Various digital full adders have been proposed and implemented in arithmetic and logic circuits fabricated on semiconductor chips. However, larger integration and the improvement in processing speed is difficult to achieve when using the digital full adders due to technical problems associated with miniaturization of their component elements. For example, a signal propagation delay may be caused by a large parasitic capacitance coupled to each conductive wiring layer and a large area occupied by the wiring layers.
A multiple-valued arithmetic circuit implemented as an integrated circuit is proposed for not only providing a technical breakthrough but also avoiding the complex wiring arrangement. Each interconnecting wiring layer incorporated in the integrated circuit is available as a multiple-valued signal propagation path for the multiple-valued arithmetic circuit, and, for this reason, a relatively small area is occupied by the wiring layers. This results in enhancement in integration density. For example, Kawahito et al reported in Symposium on VLSI Technology held in 1987 that a 32.times.32 bit multiplier was implemented for processing radix-4 signed-digit numbers by using multiple-valued MOS current-mode circuits, the occupation area of which is a half of that of a known digital multiplier but the performance of which is equivalent to the known digital multiplier. This is because of the fact that each radix-4 full adder is capable of simultaneously processing two bits of each input data signal. Each full adder of the multiple-valued current-mode type is composed by 26 transistors, and each known digital full adder is formed by 9 NAND gates each consisting of three transistors. Then, the full adder of the multiple-valued current-mode type is not drastically decreased in the number of the component transistors. However, the full adder of the multiple-valued current-mode type is twice as large in the number of the simultaneously processed bits as the digital full adder. This is conducive to the enhancement of the integration density without increasing the occupation area.

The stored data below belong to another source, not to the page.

-- ==== Sys2Proof/Syntax.lean ====
section
/-! DEFINITION. The six commands of spec/30_encoding.md R83, one constructor per row of spec/opcode_table.json. -/

namespace Sys2Proof

/-- A command. An operand is the 24-bit immediate of format I (R81, R82), so every term is well formed by its type. -/
inductive Instr where
  /-- `INIT`, format Z: latch the stream format (R100). -/
  | init
  /-- `RESET`, format Z: return to the reset state (R101). -/
  | reset
  /-- `PULL req`, format I: one pull cycle asking the source for `req` bytes (R115). -/
  | pull (req : Imm24)
  /-- `RDREQ count`, format I: open a read request of `count` bytes (R140). -/
  | rdreq (count : Imm24)
  /-- `ENCODE m`, format I: encode the first `m` frames of `OUTBLK` (R145). -/
  | encode (m : Imm24)
  /-- `PAD`, format Z: complete the open read request with zero bytes (R150). -/
  | pad
  deriving DecidableEq, Repr

end Sys2Proof
end

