-- ==== Sys2Proof/Machine/Flags.lean ====
section
/-! DEFINITION. The flags of `STATUS`, the error level, and what a read of each register returns (R24 to R38). -/

namespace Sys2Proof.Machine

/-- `ILQNE`: 1 when `|ILQ| > 0` (R26). -/
def State.ilqne (s : State) : Bool := s.ilq.length != 0

/-- `OLQNE`: 1 when `|OLQ| > 0` (R26). -/
def State.olqne (s : State) : Bool := s.olq.length != 0

/-- `RDACT`: 1 when `REMAIN != 0` (R26). -/
def State.rdact (s : State) : Bool := s.remain != 0

/-- `irq_err`, a level equal to `MODE = FAILED` (R202). -/
def State.irqErr (s : State) : Bool := s.mode == .failed

/-- The word `STATUS` reads as: RDACT, OLQNE, ILQNE, EOS, MODE from bit 5 down, bits 31:6 zero (R26). -/
def State.statusWord (s : State) : Word :=
  0#26 ++ BitVec.ofBool s.rdact ++ BitVec.ofBool s.olqne ++ BitVec.ofBool s.ilqne ++ BitVec.ofBool s.eos ++ s.mode.code

/-- The word a read of a register returns (R24 to R38, fields zero-extended, R16(e)); `CMD` is write-only (R25). -/
def regRead (r : Reg) (s : State) : Option Word :=
  match r with
  | .cmd => none
  | .status => some s.statusWord
  | .errcode => some (s.errcode.code.setWidth 32)
  | .errcmd => some s.errcmd
  | .fmtRate => some s.fmtRate
  | .fmtCh => some s.fmtCh
  | .fmtBits => some s.fmtBits
  | .bpf => some (BitVec.ofNat 32 s.bpf)
  | .blkcap => some (BitVec.ofNat 32 s.params.blk)
  | .chcap => some (BitVec.ofNat 32 s.params.chmax)
  | .remain => some (s.remain.setWidth 32)
  | .fwant => some (BitVec.ofNat 32 s.fwant)
  | .nin => some (BitVec.ofNat 32 s.nin)
  | .klast => some (s.klast.setWidth 32)
  | .ilqlvl => some (BitVec.ofNat 32 s.ilq.length)
  | .olqlvl => some (BitVec.ofNat 32 s.olq.length)

end Sys2Proof.Machine
end

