-- ==== Sys2Proof/Machine/Core.lean ====
section
/-! DEFINITION. The machine as the host takes it. -/

def Sys2Proof.core : Host.Core :=
  { State := Sys2Proof.Machine.State, Fault := Sys2Proof.Machine.Fault, Refusal := Sys2Proof.Machine.Refusal,
    step := Sys2Proof.Machine.step, reset := Sys2Proof.Machine.State.reset }
end

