/-- R33, R6: no step changes the parameters of the build. -/
def Obligations.ParametersAreConstants : Prop := ∀ s t : State, step s = .next t → t.params = s.params

/-- R47, R67, R222: no step takes back a byte delivered, a pulse or a response (the log of responses is the model's,
notes/assumptions/9.md). -/
def Obligations.OutputsOnlyGrow : Prop :=
  ∀ s t : State, step s = .next t → s.dst <+: t.dst ∧ s.events <+: t.events ∧ s.resp <+: t.resp

/-! ### Reset and configuration -/

/-- R48, R101, R222: what RESET leaves, in every mode. -/
def Obligations.ResetLeavesTheResetState : Prop :=
  ∀ s : State, ∃ t, exec .reset s = .next t ∧
    t.mode = .unconf ∧ t.ch = 0 ∧ t.errcode = .none ∧ t.errcmd = 0 ∧ t.fmtRate = 0 ∧ t.fmtCh = 0 ∧ t.fmtBits = 0 ∧
    t.remain = 0 ∧ t.nin = 0 ∧ t.klast = 0 ∧ t.eos = false ∧ t.ilq = [] ∧ t.olq = [] ∧ t.irqErr = false ∧
    t.scratch = [] ∧ (∀ a, t.mem.readByte a = none) ∧
    regRead .blkcap t = some (BitVec.ofNat 32 s.params.blk) ∧ regRead .chcap t = some (BitVec.ofNat 32 s.params.chmax) ∧
    t.params = s.params ∧ t.dst = s.dst ∧ t.events = s.events ∧ t.resp = s.resp ∧ t.pending = s.pending ∧
    t.source = s.source ∧ t.draws = s.draws

/-- R100: INIT in every mode, its checks in their order, what it latches, and that the format is then read-only. -/
def Obligations.InitLatchesTheFormatOrFaults : Prop :=
  ∀ s : State,
    (s.mode = .ready →
      exec .init s = .next { s with errcode := .badMode, errcmd := 0x01000000, mode := .failed }) ∧
    (s.mode = .failed → exec .init s = .next s) ∧
    (s.mode = .unconf → s.fmtBits.toNat ≠ 16 →
      exec .init s = .next { s with errcode := .cfgBits, errcmd := 0x01000000, mode := .failed }) ∧
    (s.mode = .unconf → s.fmtBits.toNat = 16 → (s.fmtCh.toNat < 1 ∨ s.params.chmax < s.fmtCh.toNat) →
      exec .init s = .next { s with errcode := .cfgCh, errcmd := 0x01000000, mode := .failed }) ∧
    (s.mode = .unconf → s.fmtBits.toNat = 16 → 1 ≤ s.fmtCh.toNat → s.fmtCh.toNat ≤ s.params.chmax →
      ∃ t, exec .init s = .next t ∧ t = { s with ch := t.ch, mode := .ready } ∧
        t.ch = s.fmtCh.extractLsb' 0 8 ∧ t.ch.toNat = s.fmtCh.toNat ∧
        regRead .bpf t = some (BitVec.ofNat 32 (2 * s.fmtCh.toNat)) ∧
        ∀ (r : Reg) (v : Word), r ∈ [.fmtRate, .fmtCh, .fmtBits] → regWrite r v t = .next (t.respond .busError))

/-- R170: CONSTRUCT from UNCONF ends in READY exactly when the format conforms, else in FAILED with cause 1 or 2. -/
def Obligations.ConstructSucceedsExactlyOnConformingFormats : Prop :=
  ∀ (s : State) (rate ch bits : Word), s.mode = .unconf →
    ∃ t, issueAll (construct rate ch bits) s = .next t ∧ dataSince s t = [t.statusWord] ∧
      (bits = 16 → 1 ≤ ch.toNat → ch.toNat ≤ s.params.chmax → t.mode = .ready ∧ t.ch.toNat = ch.toNat ∧ t.fmtRate = rate) ∧
      (bits ≠ 16 → t.mode = .failed ∧ t.errcode.code = 1) ∧
      (bits = 16 → (ch.toNat < 1 ∨ s.params.chmax < ch.toNat) → t.mode = .failed ∧ t.errcode.code = 2)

In general, assuming now that two integers each ranging between zero and m-1 are supplied to a radix-m full adder where m is an integer not less than two and that a carry bit c' supplied from a lower bit is either one or zero, the sum s and the carry bit c are represented by the following equation EQU m.multidot.c+s=x+y+c' (Eq. 1)
where the sum s is an integer not less than zero and not greater than m-1 and the carry bit c is either zero or one.
In case of the binary operation or the m is equal to two, the sum s is achieved by exclusive OR operation. However, if the m is a multiple-valued integer, it is difficult to obtain the sum s by a simple logic operation. For this reason, the prior art full adder sequence is decreased in stage by increasing the value of the m, but each full adder is increased in circuit complexity. This trade-off causes a restriction on the improvement in operation speed and on the enhancement of the integration density, and, for this reason, a new approach is desired to improve the operation speed as well as the integration density.